Post by BuckeyeDennis »

Rfrank1234 wrote: Mon Dec 07, 2020 8:06 pm Dennis,

I also live in central Ohio and I ran into the same problem with my window sills. My approach was slightly different, but a couple years ago I repaired all of my window sills. Your windows look very similar to my windows, My windows are Marvin casement windows. I am about to start rebuilding a set of window sashes for my existing casement frames.

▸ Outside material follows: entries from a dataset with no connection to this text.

-- ==== Sys2Proof/Certificates/Slice0/Obligations.lean ====
section
/-! DEFINITION. The statements for the provers. Each docstring names the rule of spec/ it formalises, or
says that the statement is the model's own and names the log entry. -/

open Sys2Proof Sys2Proof.Machine

/-! ## Encoding -/

/-- R80, R89: the decoder reads every well-formed instruction back from its words. A code unit reads
as CODE or UNKNOWN_CODE by whether the dictionary holds its key (R150). -/
def Obligations.DecodeOfEncodeIsTheInstruction : Prop :=
  ∀ (known : StreamUnit → Bool) (i : Instr), i.wellFormed = true →
    (∀ key, i = .code key → known key = true) → (∀ key, i = .unknownCode key → known key = false) →
    decode known (encode i) = i

/-- R86, R89: no bit of what is decoded is lost. A command word is its instruction's whole word; a
stream's next form is the stream's next bytes, and a form that leaves bytes behind is 2 or 4 bytes
long. -/
def Obligations.EncodeOfDecodeIsTheWords : Prop :=
  ∀ (known : StreamUnit → Bool),
    (∀ w : Word, encode (decode known (.ctrl w)) = .ctrl w) ∧
    (∀ bs : List Byte, ∃ taken rest, encode (decode known (.stream bs)) = .stream taken ∧
      bs = taken ++ rest ∧ (rest = [] ∨ taken.length = 2 ∨ taken.length = 4))

/-- R82 to R84: whatever the words, what the decoder reads is a well-formed instruction. -/
def Obligations.DecodedInstructionIsWellFormed : Prop :=
  ∀ (known : StreamUnit → Bool) (ws : Words), (decode known ws).wellFormed = true

/-- R86: the form is found from the number of bytes left and the tag, bit 7 of the next byte, alone: END,
a lone byte, a code unit of the next 2 bytes, a verbatim pair of the next 4, or a half with all that is
left. The bytes of the form are those its encoding has. -/
def Obligations.StreamFormFollowsBytesLeftAndTag : Prop :=
  ∀ (known : StreamUnit → Bool) (bs : List Byte),
    (bs.length = 0 → decode known (.stream bs) = .endOfStream) ∧
    (bs.length = 1 → ∃ b, decode known (.stream bs) = .tailByte b ∧ bs = [b]) ∧
    (∀ b0, 2 ≤ bs.length → bs[0]? = some b0 → b0.getLsbD 7 = true →
      ∃ key, (decode known (.stream bs) = .code key ∨ decode known (.stream bs) = .unknownCode key) ∧
        encode (decode known (.stream bs)) = .stream (bs.take 2)) ∧
    (∀ b0, 4 ≤ bs.length → bs[0]? = some b0 → b0.getLsbD 7 = false →
      ∃ c, decode known (.stream bs) = .verbatim c ∧
        encode (decode known (.stream bs)) = .stream (bs.take 4)) ∧
    (∀ b0, 2 ≤ bs.length → bs.length ≤ 3 → bs[0]? = some b0 → b0.getLsbD 7 = false →
      ∃ u0 extra, decode known (.stream bs) = .tailHalf u0 extra ∧
        encode (decode known (.stream bs)) = .stream bs)

/-- R80, R89, R95: a few words written out from the encodings decode to the instructions they stand
for, the ignored bits [31:4] of a command word not among what selects it. -/
def Obligations.SpecWordsDecodeAsWritten : Prop :=
  decode (fun _ => true) (.ctrl 0x00000013) = .compress 1 ∧
  decode (fun _ => true) (.ctrl 0xFFFFFFF0) = .nop 0xFFFFFFF ∧
  decode (fun _ => true) (.ctrl 0x00000009) = .reservedCmd8F 0 1 ∧
  decode (fun _ => true) (.stream [0x80, 0x01, 0x12]) = .code 0x8001 ∧
  decode (fun _ => false) (.stream [0x90, 0x00, 0x00, 0x00]) = .unknownCode 0x9000 ∧
  decode (fun _ => true) (.stream [0x05, 0x06, 0x80, 0x01]) = .verbatim 0x05068001 ∧
  decode (fun _ => true) (.stream [0x12, 0x34, 0x56]) = .tailHalf 0x1234 (some 0x56)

Have you had to tackle any of your sashes? If so, do you have any tips or recommendation for me? For example maybe you used a specific set of bits or you came up with some jigs to help you. Any advice would be appreaciated.

Thanks,

Ryan
My windows were made by Norco, a local manufacturer that was later bought by Jeld-Wen. It turns out that Jeld-Wen still made replacement sashes for my windows, although reportedly they won’t be for much longer. My window-repair contractor bought half a dozen of the replacement sashes, and re-glazed most of the rest of my windows. I stained and varnished the new sashes myself.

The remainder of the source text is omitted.